Top of DATA

-- ==== Sys2Proof/Machine/LiningPort.lean ====
section
/-! DEFINITION. The Lining port and the Lining's errors (R225 to R241). -/

namespace Sys2Proof.Machine

/-- The four rows of a line (R225, R71). -/
def Chip.lineRows (s : Chip) (plate line : Nat) : List Row :=
  (List.range 4).map fun r => rowOfBytes (memReadN s.mem (liningBase plate + 144 * line + 36 * r) 36)

/-- The pairs of a line in a list of pairs: pair m of line w has number 16w + m (R232). -/
def linePairs (line : Nat) (l : List Nat) : List Nat := l.filter fun k => k / 16 == line

/-- Write a line: its bytes; the poison bit follows the data, and an error that waited there is gone (R232). -/
def Chip.writeLine (s : Chip) (plate line : Nat) (rows : List Row) (poison : Bool) (origin : Option AutoTag := none) : Chip :=
  let s := { s with mem := memWriteN s.mem (liningBase plate + 144 * line) (rows.flatMap rowBytes) }
  s.updLining plate fun l =>
    { l with
      poison := if poison then sinsert line l.poison else sremove line l.poison
      ce := l.ce.filter fun k => k / 16 != line
      ue := l.ue.filter fun k => k / 16 != line
      origin := match origin with
        | some a => mput line a l.origin
        | none => mdel line l.origin }

/-- The moment from which a written line is visible: none while its run has still to reach the cycle; a run that is gone leaves its lines visible
(R229, R262). -/
def Chip.lngAt (s : Chip) (x : LngLand) : Option Nat :=
  match x.at_, s.run? x.run with
  | some m, _ => some m
  | none, none => some s.time
  | none, some _ => none

/-- Write beats of a plate that have become visible are applied: by F-cycle, then by panel number, whatever run they belong to (R237). -/
def Chip.settleLining (s : Chip) (plate : Nat) : Chip :=
  let (ready, rest) := (s.lining plate).lands.partition fun x => (s.lngAt x).isSome
  let at_ := fun (x : LngLand) => ((s.lngAt x).getD 0) / s.fUnit
  let order := ready.mergeSort fun a b => decide (at_ a < at_ b) || (at_ a == at_ b && decide (panelOf a.cell ≤ panelOf b.cell))
  let s := s.updLining plate fun l => { l with lands := rest }
  order.foldl (fun t x => t.writeLine plate x.line x.rows x.poison x.origin) s

/-- The partition in whose allocation a line of a plate lies: its key window, or a task region of a plan it holds (R232). -/
def Chip.lineOwner (s : Chip) (plate line : Nat) : Option Nat :=
  (s.parts.find? fun e =>
    let w := mget {} plate e.2.keyWin
    (decide (w.base ≤ line) && decide (line < w.bound))
      || e.2.plans.any fun p => p.2.swatches.any fun sw =>
          plateOf sw == plate && (mget [] sw p.2.lining).any fun x => decide (x.1 ≤ line) && decide (line < x.1 + 512 * x.2)).map (·.1)

/-- Record an uncorrectable Lining error: the poison bit, LNG_UE_ADDR, the counters, EV_LNG_UE, also for the partition in whose allocation the
line lies (R232). -/
def Chip.lngUe (s : Chip) (plate line : Nat) : Chip :=
  let s := s.updLining plate fun l =>
    { l with
      poison := sinsert line l.poison
      ue := l.ue.filter fun k => k / 16 != line
      ueCount := l.ueCount + 1
      ueAddr := if l.ueAddr.valid then l.ueAddr else { valid := true, a := line } }
  match s.lineOwner plate line with
  | some p => (s.updCnt p fun c => { c with lngUe := c.lngUe + 1 }).raiseBoth p 6 3 (some plate) none line
  | none => s.raiseDev 3 none (some plate) none line

/-- Record the corrected errors of a line, one for each pair (R232). -/
def Chip.lngCe (s : Chip) (plate line : Nat) : Chip :=
  let n := BitVec.ofNat 16 (linePairs line (s.lining plate).ce).length
  let s := s.updLining plate fun l => { l with ce := l.ce.filter fun k => k / 16 != line, ceCount := l.ceCount + n }
  match s.lineOwner plate line with
  | some p => s.updCnt p fun c => { c with lngCe := c.lngCe + n }
  | none => s

/-- A line is read: its pairs with correctable errors are corrected, and the first read of an uncorrectable one poisons it (R232). Answers
whether something was corrected. -/
def Chip.senseLine (s : Chip) (plate line : Nat) : Chip × Bool :=
  let fixed := !(linePairs line (s.lining plate).ce).isEmpty
  let s := if fixed then s.lngCe plate line else s
  let l := s.lining plate
  (if !l.poison.contains line && !(linePairs line l.ue).isEmpty then s.lngUe plate line else s, fixed)

/-- Read a line for a beat: rows, poison, and whether a correctable error was found. -/
def Chip.readLine (s : Chip) (plate line : Nat) : Chip × List Row × Bool × Bool :=
  let (s, fixed) := (s.settleLining plate).senseLine plate line
  (s, s.lineRows plate line, (s.lining plate).poison.contains line, fixed)

/-- The plan cycles from `now` on in which a port holds more than 64 beats, and by how many (R230). -/
def beatDemand (now : Nat) (beats : List (Nat × Nat)) : List (Nat × Nat) :=
  let till := beats.foldl (fun m b => max m b.2) now
  ((List.range (till - now)).map fun k => (now + k, (beats.filter fun b => decide (now + k < b.2)).length - 64)).filter fun d => d.2 != 0

/-- A beat of a panel's port in plan cycle `now`, outstanding until a plan cycle: the cells of an octet share the beat of their direction. Beats beyond
64 are items beyond the bound (R230, R115). A beat is known by 2 × its cycle + its direction. -/
def Chip.noteBeat (s : Chip) (r : Run) (p now until_ : Nat) (write : Bool) (bundle : Nat) : Chip :=
  let key := 2 * now + if write then 1 else 0
  let live := (s.panel p).beats.filter fun b => decide (now < b.2)
  let beats := if live.any fun b => b.1 == key then live else live ++ [(key, until_)]
  (s.updPanel p fun pn => { pn with beats := beats }).overflow r.id (beatDemand now beats) (64 * p) bundle

/-- The cells whose next beat comes first among an issuer's cells of one panel, with their units: ganged, the cells of one
octet; loose, the one cell. -/
def Chip.beatUnits (s : Chip) (i : Issuer) (panel : BitVec 3) (want : SpoolUnit → Bool) : List (Nat × SpoolUnit) :=
  let cells := match i.cell with
    | some c => [cellNo i.sw.toNat c.toNat]
    | none => panelCells (i.sw.toNat * 8 + panel.toNat)
  let us := cells.filterMap fun cn =>
    ((s.cell cn).units.find? fun u => u.run == i.run && u.kind.rows == 4 && want u).map fun u => (cn, u)
  match us with
  | [] => []
  | x :: rest =>
    let first := rest.foldl (fun d y => min d y.2.due) x.2.due
    us.filter fun y => y.2.due == first

/-- The units of a read beat take their lines; with whether a correction holds the port. -/
def Chip.readBeats (s : Chip) (plate due : Nat) (us : List (Nat × SpoolUnit)) : Chip × Bool :=
  us.foldl (fun acc cu =>
    let (t, held) := acc
    let (t, rows, poison, ce) := t.readLine plate (lineOf cu.2.addr)
    let u := { cu.2 with
      data := rows, poison := List.replicate 4 poison, stage := .returning, due := due + 22
      origin := mfind (lineOf cu.2.addr) (t.lining plate).origin }
    (t.setUnit cu.1 u, held || ce)) (s, false)

/-- LINING_READ_BEAT: one beat of the port's read direction takes a line for each cell of an octet; the lines land 22
F-cycles later (R229). A correctable error holds every plan that uses the port for 6 F-cycles (R232). -/
def liningReadBeat (i : Issuer) (panel : BitVec 3) (s : Chip) : Chip :=
  match s.beatUnits i panel fun u => u.kind.isRead && u.stage == .going with
  | [] => s
  | (cn0, u0) :: rest =>
    s.atCycle i.run u0.due fun t =>
      match t.run? i.run with
      | none => t
      | some r =>
        let (t, held) := t.readBeats (plateOf i.sw.toNat) u0.due ((cn0, u0) :: rest)
        let t := t.noteBeat r (panelOf cn0) u0.due (u0.due + 22) false (t.unitBundle cn0 u0)
        if held then t.stall r.id 6 cn0 (t.unitBundle cn0 u0) else t

/-- The lines that units have read land in their rows. -/
def Chip.landLines (s : Chip) (r : Run) (us : List (Nat × SpoolUnit)) : Chip :=
  us.foldl (fun t cu =>
    match mfind cu.2.thread (t.cell cu.1).threads with
    | none => t
    | some th =>
      let t := (th.rowsOf cu.2.k).zipIdx.foldl (fun t rj =>
        t.writePad r cu.1 rj.1 cu.2.due 1 (BitVec.allOnes 8) ((cu.2.data[rj.2]?).getD 0) ((cu.2.poison[rj.2]?).getD false) th.bundle
          cu.2.origin) t
      t.settleUnit r cu.1 cu.2 (cu.2.due + 1)) s

/-- LINING_LINE_LAND: the lines of a read beat land in the rows of their cells' rings at the end of the beat plus 22, one wide
access each (R229, R251). -/
def liningLineLand (i : Issuer) (panel : BitVec 3) (s : Chip) : Chip :=
  match s.beatUnits i panel fun u => u.kind.isRead && u.stage == .returning with
  | [] => s
  | (cn0, u0) :: rest =>
    s.atCycle i.run u0.due fun t =>
      match t.run? i.run with
      | none => t
      | some r =>
        t.landLines r ((cn0, u0) :: rest)

/-- The units of a write beat read their rows, which are on their way to their lines. -/
def Chip.writeBeats (s : Chip) (plate : Nat) (r : Run) (due : Nat) (us : List (Nat × SpoolUnit)) : Chip :=
  us.foldl (fun t cu =>
    match mfind cu.2.thread (t.cell cu.1).threads with
    | none => t
    | some th =>
      let (t, rows, ps) := t.readRows r cu.1 due th.bundle (th.rowsOf cu.2.k)
      let x : LngLand := {
        run := r.id, due := due + 16, cell := cu.1, thread := cu.2.thread, line := lineOf cu.2.addr, rows := rows, poison := ps.any id
        origin := ((t.cell cu.1).pad.settle due).originOf (th.rowsOf cu.2.k) }
      (t.updLining plate fun l => { l with lands := l.lands ++ [x] }).settleUnit r cu.1 cu.2 (due + 16)) s

/-- LINING_WRITE_BEAT: one beat of the port's write direction reads four rows of each cell of an octet; the lines are visible to
read beats 16 F-cycles later (R229, R237). -/
def liningWriteBeat (i : Issuer) (panel : BitVec 3) (s : Chip) : Chip :=
  match s.beatUnits i panel fun u => !u.kind.isRead && u.stage == .going with
  | [] => s
  | (cn0, u0) :: rest =>
    s.atCycle i.run u0.due fun t =>
      match t.run? i.run with
      | none => t
      | some r =>
        let t := (t.settleLining (plateOf i.sw.toNat)).writeBeats (plateOf i.sw.toNat) r u0.due ((cn0, u0) :: rest)
        t.noteBeat r (panelOf cn0) u0.due (u0.due + 16) true (t.unitBundle cn0 u0)

/-- LINING_PATROL_SCRUB: every line of the plate is visited once in 2^26 A-ticks; correctable errors are corrected without a hold,
an uncorrectable one poisons its line (R232). -/
def liningPatrolScrub (plate : BitVec 3) (s : Chip) : Chip :=
  let p := plate.toNat
  let s := s.settleLining p
  let lines := (((s.lining p).ce ++ (s.lining p).ue).map (· / 16)).eraseDups
  let s := lines.foldl (fun (t : Chip) line => (t.senseLine p line).1) s
  s.updLining p fun l => { l with scrubbedAt := s.aTick }

end Sys2Proof.Machine
end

Bottom of DATA

▶ **PROBLEM TO WORK ON**
Starting with the line with "def linePairs (line" above and going on through the line with "origin := match origin with", transcribe every line exactly, both ends included, and add nothing.

▶ **RESPONSE TO THIS EXERCISE**
def linePairs (line : Nat) (l : List Nat) : List Nat := l.filter fun k => k / 16 == line

/-- Write a line: its bytes; the poison bit follows the data, and an error that waited there is gone (R232). -/
def Chip.writeLine (s : Chip) (plate line : Nat) (rows : List Row) (poison : Bool) (origin : Option AutoTag := none) : Chip :=
  let s := { s with mem := memWriteN s.mem (liningBase plate + 144 * line) (rows.flatMap rowBytes) }
  s.updLining plate fun l =>
    { l with
      poison := if poison then sinsert line l.poison else sremove line l.poison
      ce := l.ce.filter fun k => k / 16 != line
      ue := l.ue.filter fun k => k / 16 != line
      origin := match origin with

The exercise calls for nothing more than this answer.